Work task
Transcribe, without alteration, the line that includes "Sys2Proof.Machine.execWrVector d s" and each line after it until the records end, omitting all that precede it.

Excerpted records
>>>

-- ==== Sys2Proof/Machine/Dispatch.lean ====
section
/-! DEFINITION. The dispatch: one arm per operation, each one direct call of its meaning. -/

namespace Sys2Proof.Machine

def exec (i : Instr) (s : State) : Host.Outcome State Fault Refusal :=
  match i with
  | .wrW1bHi d => Sys2Proof.Machine.execWrW1bHi d s
  | .wrW1bLo d => Sys2Proof.Machine.execWrW1bLo d s
  | .wrW1eHi d => Sys2Proof.Machine.execWrW1eHi d s
  | .wrW1eLo d => Sys2Proof.Machine.execWrW1eLo d s
  | .wrW2bHi d => Sys2Proof.Machine.execWrW2bHi d s
  | .wrW2bLo d => Sys2Proof.Machine.execWrW2bLo d s
  | .wrCstart d => Sys2Proof.Machine.execWrCstart d s
  | .wrCend d => Sys2Proof.Machine.execWrCend d s
  | .wrCbHi d => Sys2Proof.Machine.execWrCbHi d s
  | .wrCbLo d => Sys2Proof.Machine.execWrCbLo d s
  | .wrSctrl d => Sys2Proof.Machine.execWrSctrl d s
  | .wrUnkStatus d => Sys2Proof.Machine.execWrUnkStatus d s
  | .wrBell d => Sys2Proof.Machine.execWrBell d s
  | .wrVector d => Sys2Proof.Machine.execWrVector d s
  | .wrUnmapped a d => Sys2Proof.Machine.execWrUnmapped a d s
  | .rdW1bHi => Sys2Proof.Machine.execRdW1bHi s
  | .rdW1bLo => Sys2Proof.Machine.execRdW1bLo s
  | .rdW1eHi => Sys2Proof.Machine.execRdW1eHi s
  | .rdW1eLo => Sys2Proof.Machine.execRdW1eLo s
  | .rdW2bHi => Sys2Proof.Machine.execRdW2bHi s
  | .rdW2bLo => Sys2Proof.Machine.execRdW2bLo s
  | .rdCstart => Sys2Proof.Machine.execRdCstart s
  | .rdCend => Sys2Proof.Machine.execRdCend s
  | .rdCbHi => Sys2Proof.Machine.execRdCbHi s
  | .rdCbLo => Sys2Proof.Machine.execRdCbLo s
  | .rdSctrl => Sys2Proof.Machine.execRdSctrl s
  | .rdBell => Sys2Proof.Machine.execRdBell s
  | .rdUnkStatus => Sys2Proof.Machine.execRdUnkStatus s
  | .rdVector => Sys2Proof.Machine.execRdVector s
  | .rdUnmapped a => Sys2Proof.Machine.execRdUnmapped a s
  | .vramCodeWr a d => Sys2Proof.Machine.execVramCodeWr a d s
  | .vramAttrWr a d => Sys2Proof.Machine.execVramAttrWr a d s
  | .vramCodeRd a => Sys2Proof.Machine.execVramCodeRd a s
  | .vramAttrRd a => Sys2Proof.Machine.execVramAttrRd a s
  | .vblankEdge level => Sys2Proof.Machine.execVblankEdge level s
  | .kbdIrq => Sys2Proof.Machine.execKbdIrq s
  | .irqAck => Sys2Proof.Machine.execIrqAck s
  | .reset => Sys2Proof.Machine.execReset s
  | .renderFrame f => Sys2Proof.Machine.execRenderFrame f s
  | .powerOn => Sys2Proof.Machine.execPowerOn s

end Sys2Proof.Machine
end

<<<

The completed task
  | .wrVector d => Sys2Proof.Machine.execWrVector d s
  | .wrUnmapped a d => Sys2Proof.Machine.execWrUnmapped a d s
  | .rdW1bHi => Sys2Proof.Machine.execRdW1bHi s
  | .rdW1bLo => Sys2Proof.Machine.execRdW1bLo s
  | .rdW1eHi => Sys2Proof.Machine.execRdW1eHi s
  | .rdW1eLo => Sys2Proof.Machine.execRdW1eLo s
  | .rdW2bHi => Sys2Proof.Machine.execRdW2bHi s
  | .rdW2bLo => Sys2Proof.Machine.execRdW2bLo s
  | .rdCstart => Sys2Proof.Machine.execRdCstart s
  | .rdCend => Sys2Proof.Machine.execRdCend s
  | .rdCbHi => Sys2Proof.Machine.execRdCbHi s
  | .rdCbLo => Sys2Proof.Machine.execRdCbLo s
  | .rdSctrl => Sys2Proof.Machine.execRdSctrl s
  | .rdBell => Sys2Proof.Machine.execRdBell s
  | .rdUnkStatus => Sys2Proof.Machine.execRdUnkStatus s
  | .rdVector => Sys2Proof.Machine.execRdVector s
  | .rdUnmapped a => Sys2Proof.Machine.execRdUnmapped a s
  | .vramCodeWr a d => Sys2Proof.Machine.execVramCodeWr a d s
  | .vramAttrWr a d => Sys2Proof.Machine.execVramAttrWr a d s
  | .vramCodeRd a => Sys2Proof.Machine.execVramCodeRd a s
  | .vramAttrRd a => Sys2Proof.Machine.execVramAttrRd a s
  | .vblankEdge level => Sys2Proof.Machine.execVblankEdge level s
  | .kbdIrq => Sys2Proof.Machine.execKbdIrq s
  | .irqAck => Sys2Proof.Machine.execIrqAck s
  | .reset => Sys2Proof.Machine.execReset s
  | .renderFrame f => Sys2Proof.Machine.execRenderFrame f s
  | .powerOn => Sys2Proof.Machine.execPowerOn s

end Sys2Proof.Machine
end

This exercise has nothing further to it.